Wednesday, April 03, 2024

Back To His Roots

 One of the things I learned about the movie business before I really knew about the movie business came to me while I was working at a video store. Actually, working at a video store was my first true brush with show business, so there were plenty of lessons to be learned. The most apparent among them was promotion. 

A movie without a poster would not rent. Sure, there were those customers who would accept recommendations from yours truly, but your standard Friday night interaction started with "What's new that's good that's in?" Some people were clever enough to reserve those lightly sought after new releases in advance. How did they know about them? Primarily from the Point of Purchase materials that we had placed in the windows and in any spare space we had. Posters were good, but companies that were anxious to see their movies do well sent along cardboard standees that needed to be erected from their folded size to their full size to seven foot glory.

One in particular sticks in my memory: It was a beast of a thing in yellow and gold that featured the stars of the film Firewalker: Chuck Norris and Louis Gossett Jr.

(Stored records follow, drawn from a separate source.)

/-! ### withGate -/

@[simp] theorem withGate_time (s : State) (x : Gate) :
    (s.withGate x).time = s.time := rfl
@[simp] theorem withGate_links (s : State) (x : Gate) :
    (s.withGate x).links = s.links := rfl
@[simp] theorem withGate_audio (s : State) (x : Gate) :
    (s.withGate x).audio = s.audio := rfl
@[simp] theorem withGate_seats (s : State) (x : Gate) :
    (s.withGate x).seats = s.seats := rfl
@[simp] theorem withGate_seatTable (s : State) (x : Gate) :
    (s.withGate x).seatTable = s.seatTable := rfl
@[simp] theorem withGate_floor (s : State) (x : Gate) :
    (s.withGate x).floor = s.floor := rfl
@[simp] theorem withGate_alert (s : State) (x : Gate) :
    (s.withGate x).alert = s.alert := rfl
@[simp] theorem withGate_mixer (s : State) (x : Gate) :
    (s.withGate x).mixer = s.mixer := rfl
@[simp] theorem withGate_gate (s : State) (x : Gate) :
    (s.withGate x).gate = x := rfl
@[simp] theorem withGate_screens (s : State) (x : Gate) :
    (s.withGate x).screens = s.screens := rfl
@[simp] theorem withGate_displays (s : State) (x : Gate) :
    (s.withGate x).displays = s.displays := rfl
@[simp] theorem withGate_clock (s : State) (x : Gate) :
    (s.withGate x).clock = s.clock := rfl
@[simp] theorem withGate_sched (s : State) (x : Gate) :
    (s.withGate x).sched = s.sched := rfl
@[simp] theorem withGate_log (s : State) (x : Gate) :
    (s.withGate x).log = s.log := rfl
@[simp] theorem withGate_notices (s : State) (x : Gate) :
    (s.withGate x).notices = s.notices := rfl
@[simp] theorem withGate_port (s : State) (x : Gate) :
    (s.withGate x).port = s.port := rfl
@[simp] theorem withGate_sent (s : State) (x : Gate) :
    (s.withGate x).sent = s.sent := rfl
@[simp] theorem withGate_due (s : State) (x : Gate) :
    (s.withGate x).due = s.due := rfl
@[simp] theorem withGate_draws (s : State) (x : Gate) :
    (s.withGate x).draws = s.draws := rfl
@[simp] theorem withGate_pending (s : State) (x : Gate) :
    (s.withGate x).pending = s.pending := rfl

/-! ### withScreens -/

@[simp] theorem withScreens_time (s : State) (x : Screens) :
    (s.withScreens x).time = s.time := rfl
@[simp] theorem withScreens_links (s : State) (x : Screens) :
    (s.withScreens x).links = s.links := rfl
@[simp] theorem withScreens_audio (s : State) (x : Screens) :
    (s.withScreens x).audio = s.audio := rfl
@[simp] theorem withScreens_seats (s : State) (x : Screens) :
    (s.withScreens x).seats = s.seats := rfl
@[simp] theorem withScreens_seatTable (s : State) (x : Screens) :
    (s.withScreens x).seatTable = s.seatTable := rfl
@[simp] theorem withScreens_floor (s : State) (x : Screens) :
    (s.withScreens x).floor = s.floor := rfl
@[simp] theorem withScreens_alert (s : State) (x : Screens) :
    (s.withScreens x).alert = s.alert := rfl
@[simp] theorem withScreens_mixer (s : State) (x : Screens) :
    (s.withScreens x).mixer = s.mixer := rfl
@[simp] theorem withScreens_gate (s : State) (x : Screens) :
    (s.withScreens x).gate = s.gate := rfl
@[simp] theorem withScreens_screens (s : State) (x : Screens) :
    (s.withScreens x).screens = x := rfl
@[simp] theorem withScreens_displays (s : State) (x : Screens) :
    (s.withScreens x).displays = s.displays := rfl
@[simp] theorem withScreens_clock (s : State) (x : Screens) :
    (s.withScreens x).clock = s.clock := rfl
@[simp] theorem withScreens_sched (s : State) (x : Screens) :
    (s.withScreens x).sched = s.sched := rfl
@[simp] theorem withScreens_log (s : State) (x : Screens) :
    (s.withScreens x).log = s.log := rfl
@[simp] theorem withScreens_notices (s : State) (x : Screens) :
    (s.withScreens x).notices = s.notices := rfl
@[simp] theorem withScreens_port (s : State) (x : Screens) :
    (s.withScreens x).port = s.port := rfl
@[simp] theorem withScreens_sent (s : State) (x : Screens) :
    (s.withScreens x).sent = s.sent := rfl
@[simp] theorem withScreens_due (s : State) (x : Screens) :
    (s.withScreens x).due = s.due := rfl
@[simp] theorem withScreens_draws (s : State) (x : Screens) :
    (s.withScreens x).draws = s.draws := rfl
@[simp] theorem withScreens_pending (s : State) (x : Screens) :
    (s.withScreens x).pending = s.pending := rfl

/-! ### withDisplays -/

@[simp] theorem withDisplays_time (s : State) (x : Displays) :
    (s.withDisplays x).time = s.time := rfl
@[simp] theorem withDisplays_links (s : State) (x : Displays) :
    (s.withDisplays x).links = s.links := rfl
@[simp] theorem withDisplays_audio (s : State) (x : Displays) :
    (s.withDisplays x).audio = s.audio := rfl
@[simp] theorem withDisplays_seats (s : State) (x : Displays) :
    (s.withDisplays x).seats = s.seats := rfl
@[simp] theorem withDisplays_seatTable (s : State) (x : Displays) :
    (s.withDisplays x).seatTable = s.seatTable := rfl
@[simp] theorem withDisplays_floor (s : State) (x : Displays) :
    (s.withDisplays x).floor = s.floor := rfl
@[simp] theorem withDisplays_alert (s : State) (x : Displays) :
    (s.withDisplays x).alert = s.alert := rfl
@[simp] theorem withDisplays_mixer (s : State) (x : Displays) :
    (s.withDisplays x).mixer = s.mixer := rfl
@[simp] theorem withDisplays_gate (s : State) (x : Displays) :
    (s.withDisplays x).gate = s.gate := rfl
@[simp] theorem withDisplays_screens (s : State) (x : Displays) :
    (s.withDisplays x).screens = s.screens := rfl
@[simp] theorem withDisplays_displays (s : State) (x : Displays) :
    (s.withDisplays x).displays = x := rfl
@[simp] theorem withDisplays_clock (s : State) (x : Displays) :
    (s.withDisplays x).clock = s.clock := rfl
@[simp] theorem withDisplays_sched (s : State) (x : Displays) :
    (s.withDisplays x).sched = s.sched := rfl
@[simp] theorem withDisplays_log (s : State) (x : Displays) :
    (s.withDisplays x).log = s.log := rfl
@[simp] theorem withDisplays_notices (s : State) (x : Displays) :
    (s.withDisplays x).notices = s.notices := rfl
@[simp] theorem withDisplays_port (s : State) (x : Displays) :
    (s.withDisplays x).port = s.port := rfl
@[simp] theorem withDisplays_sent (s : State) (x : Displays) :
    (s.withDisplays x).sent = s.sent := rfl
@[simp] theorem withDisplays_due (s : State) (x : Displays) :
    (s.withDisplays x).due = s.due := rfl
@[simp] theorem withDisplays_draws (s : State) (x : Displays) :
    (s.withDisplays x).draws = s.draws := rfl
@[simp] theorem withDisplays_pending (s : State) (x : Displays) :
    (s.withDisplays x).pending = s.pending := rfl

/-! ### withClock -/

@[simp] theorem withClock_time (s : State) (x : Clock) :
    (s.withClock x).time = s.time := rfl
@[simp] theorem withClock_links (s : State) (x : Clock) :
    (s.withClock x).links = s.links := rfl
@[simp] theorem withClock_audio (s : State) (x : Clock) :
    (s.withClock x).audio = s.audio := rfl
@[simp] theorem withClock_seats (s : State) (x : Clock) :
    (s.withClock x).seats = s.seats := rfl
@[simp] theorem withClock_seatTable (s : State) (x : Clock) :
    (s.withClock x).seatTable = s.seatTable := rfl
@[simp] theorem withClock_floor (s : State) (x : Clock) :
    (s.withClock x).floor = s.floor := rfl
@[simp] theorem withClock_alert (s : State) (x : Clock) :
    (s.withClock x).alert = s.alert := rfl
@[simp] theorem withClock_mixer (s : State) (x : Clock) :
    (s.withClock x).mixer = s.mixer := rfl
@[simp] theorem withClock_gate (s : State) (x : Clock) :
    (s.withClock x).gate = s.gate := rfl
@[simp] theorem withClock_screens (s : State) (x : Clock) :
    (s.withClock x).screens = s.screens := rfl
@[simp] theorem withClock_displays (s : State) (x : Clock) :
    (s.withClock x).displays = s.displays := rfl
@[simp] theorem withClock_clock (s : State) (x : Clock) :
    (s.withClock x).clock = x := rfl
@[simp] theorem withClock_sched (s : State) (x : Clock) :
    (s.withClock x).sched = s.sched := rfl
@[simp] theorem withClock_log (s : State) (x : Clock) :
    (s.withClock x).log = s.log := rfl
@[simp] theorem withClock_notices (s : State) (x : Clock) :
    (s.withClock x).notices = s.notices := rfl
@[simp] theorem withClock_port (s : State) (x : Clock) :
    (s.withClock x).port = s.port := rfl
@[simp] theorem withClock_sent (s : State) (x : Clock) :
    (s.withClock x).sent = s.sent := rfl
@[simp] theorem withClock_due (s : State) (x : Clock) :
    (s.withClock x).due = s.due := rfl
@[simp] theorem withClock_draws (s : State) (x : Clock) :
    (s.withClock x).draws = s.draws := rfl
@[simp] theorem withClock_pending (s : State) (x : Clock) :
    (s.withClock x).pending = s.pending := rfl

/-! ### withSched -/

@[simp] theorem withSched_time (s : State) (x : Scheduler) :
    (s.withSched x).time = s.time := rfl
@[simp] theorem withSched_links (s : State) (x : Scheduler) :
    (s.withSched x).links = s.links := rfl
@[simp] theorem withSched_audio (s : State) (x : Scheduler) :
    (s.withSched x).audio = s.audio := rfl
@[simp] theorem withSched_seats (s : State) (x : Scheduler) :
    (s.withSched x).seats = s.seats := rfl
@[simp] theorem withSched_seatTable (s : State) (x : Scheduler) :
    (s.withSched x).seatTable = s.seatTable := rfl
@[simp] theorem withSched_floor (s : State) (x : Scheduler) :
    (s.withSched x).floor = s.floor := rfl
@[simp] theorem withSched_alert (s : State) (x : Scheduler) :
    (s.withSched x).alert = s.alert := rfl
@[simp] theorem withSched_mixer (s : State) (x : Scheduler) :
    (s.withSched x).mixer = s.mixer := rfl
@[simp] theorem withSched_gate (s : State) (x : Scheduler) :
    (s.withSched x).gate = s.gate := rfl
@[simp] theorem withSched_screens (s : State) (x : Scheduler) :
    (s.withSched x).screens = s.screens := rfl
@[simp] theorem withSched_displays (s : State) (x : Scheduler) :
    (s.withSched x).displays = s.displays := rfl
@[simp] theorem withSched_clock (s : State) (x : Scheduler) :
    (s.withSched x).clock = s.clock := rfl
@[simp] theorem withSched_sched (s : State) (x : Scheduler) :
    (s.withSched x).sched = x := rfl
@[simp] theorem withSched_log (s : State) (x : Scheduler) :
    (s.withSched x).log = s.log := rfl
@[simp] theorem withSched_notices (s : State) (x : Scheduler) :
    (s.withSched x).notices = s.notices := rfl
@[simp] theorem withSched_port (s : State) (x : Scheduler) :
    (s.withSched x).port = s.port := rfl
@[simp] theorem withSched_sent (s : State) (x : Scheduler) :
    (s.withSched x).sent = s.sent := rfl
@[simp] theorem withSched_due (s : State) (x : Scheduler) :
    (s.withSched x).due = s.due := rfl
@[simp] theorem withSched_draws (s : State) (x : Scheduler) :
    (s.withSched x).draws = s.draws := rfl
@[simp] theorem withSched_pending (s : State) (x : Scheduler) :
    (s.withSched x).pending = s.pending := rfl

/-! ### withLog -/

@[simp] theorem withLog_time (s : State) (x : SpeechLog) :
    (s.withLog x).time = s.time := rfl
@[simp] theorem withLog_links (s : State) (x : SpeechLog) :
    (s.withLog x).links = s.links := rfl
@[simp] theorem withLog_audio (s : State) (x : SpeechLog) :
    (s.withLog x).audio = s.audio := rfl
@[simp] theorem withLog_seats (s : State) (x : SpeechLog) :
    (s.withLog x).seats = s.seats := rfl
@[simp] theorem withLog_seatTable (s : State) (x : SpeechLog) :
    (s.withLog x).seatTable = s.seatTable := rfl
@[simp] theorem withLog_floor (s : State) (x : SpeechLog) :
    (s.withLog x).floor = s.floor := rfl
@[simp] theorem withLog_alert (s : State) (x : SpeechLog) :
    (s.withLog x).alert = s.alert := rfl
@[simp] theorem withLog_mixer (s : State) (x : SpeechLog) :
    (s.withLog x).mixer = s.mixer := rfl
@[simp] theorem withLog_gate (s : State) (x : SpeechLog) :
    (s.withLog x).gate = s.gate := rfl
@[simp] theorem withLog_screens (s : State) (x : SpeechLog) :
    (s.withLog x).screens = s.screens := rfl
@[simp] theorem withLog_displays (s : State) (x : SpeechLog) :
    (s.withLog x).displays = s.displays := rfl
@[simp] theorem withLog_clock (s : State) (x : SpeechLog) :
    (s.withLog x).clock = s.clock := rfl
@[simp] theorem withLog_sched (s : State) (x : SpeechLog) :
    (s.withLog x).sched = s.sched := rfl
@[simp] theorem withLog_log (s : State) (x : SpeechLog) :
    (s.withLog x).log = x := rfl
@[simp] theorem withLog_notices (s : State) (x : SpeechLog) :
    (s.withLog x).notices = s.notices := rfl
@[simp] theorem withLog_port (s : State) (x : SpeechLog) :
    (s.withLog x).port = s.port := rfl
@[simp] theorem withLog_sent (s : State) (x : SpeechLog) :
    (s.withLog x).sent = s.sent := rfl
@[simp] theorem withLog_due (s : State) (x : SpeechLog) :
    (s.withLog x).due = s.due := rfl
@[simp] theorem withLog_draws (s : State) (x : SpeechLog) :
    (s.withLog x).draws = s.draws := rfl
@[simp] theorem withLog_pending (s : State) (x : SpeechLog) :
    (s.withLog x).pending = s.pending := rfl

/-! ### withNotices -/

@[simp] theorem withNotices_time (s : State) (x : Notices) :
    (s.withNotices x).time = s.time := rfl
@[simp] theorem withNotices_links (s : State) (x : Notices) :
    (s.withNotices x).links = s.links := rfl
@[simp] theorem withNotices_audio (s : State) (x : Notices) :
    (s.withNotices x).audio = s.audio := rfl
@[simp] theorem withNotices_seats (s : State) (x : Notices) :
    (s.withNotices x).seats = s.seats := rfl
@[simp] theorem withNotices_seatTable (s : State) (x : Notices) :
    (s.withNotices x).seatTable = s.seatTable := rfl
@[simp] theorem withNotices_floor (s : State) (x : Notices) :
    (s.withNotices x).floor = s.floor := rfl
@[simp] theorem withNotices_alert (s : State) (x : Notices) :
    (s.withNotices x).alert = s.alert := rfl
@[simp] theorem withNotices_mixer (s : State) (x : Notices) :
    (s.withNotices x).mixer = s.mixer := rfl
@[simp] theorem withNotices_gate (s : State) (x : Notices) :
    (s.withNotices x).gate = s.gate := rfl
@[simp] theorem withNotices_screens (s : State) (x : Notices) :
    (s.withNotices x).screens = s.screens := rfl
@[simp] theorem withNotices_displays (s : State) (x : Notices) :
    (s.withNotices x).displays = s.displays := rfl
@[simp] theorem withNotices_clock (s : State) (x : Notices) :
    (s.withNotices x).clock = s.clock := rfl
@[simp] theorem withNotices_sched (s : State) (x : Notices) :
    (s.withNotices x).sched = s.sched := rfl
@[simp] theorem withNotices_log (s : State) (x : Notices) :
    (s.withNotices x).log = s.log := rfl
@[simp] theorem withNotices_notices (s : State) (x : Notices) :
    (s.withNotices x).notices = x := rfl
@[simp] theorem withNotices_port (s : State) (x : Notices) :
    (s.withNotices x).port = s.port := rfl
@[simp] theorem withNotices_sent (s : State) (x : Notices) :
    (s.withNotices x).sent = s.sent := rfl
@[simp] theorem withNotices_due (s : State) (x : Notices) :
    (s.withNotices x).due = s.due := rfl
@[simp] theorem withNotices_draws (s : State) (x : Notices) :
    (s.withNotices x).draws = s.draws := rfl
@[simp] theorem withNotices_pending (s : State) (x : Notices) :
    (s.withNotices x).pending = s.pending := rfl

Released in 1985, this pastiche of Raiders of the Lost Ark and other swashbuckling type adventures was released three years after Mister Gossett's Academy Award winning performance in Officer and a Genrleman. What good did that Oscar do his career? Here he was billed below Chuck Norris in a feature that now boasts an eighty percent fresh rating on Rotten Tomatoes

Please understand I was a Louis Gossett fan before he started berating Richard Gere. I had seen his work on television, most significantly as Fiddler in the ABC production of Roots in 1977. It took a while for the rest of the world to catch up to the talent of this hard-working actor whose credits went all the way back in TV and film to 1960. 

I knew how good an actor Louis Gossett Jr. was. So what was he doing on that gaudy chunk of cardboard that was never quite out of my field of vision every shift I worked at the video store? 

Stomping on the Terra. Breaking down barriers and doing his job. And being very good at it. Whether he was an offiecer, a gentleman or an alien from another planet, as he was in Enemy Mine, Louis Gossett Jr. brought it. 

He died this past week at the age of eighty-seven. That might be enough to get me to watch Firewaker. That's how much he will be missed.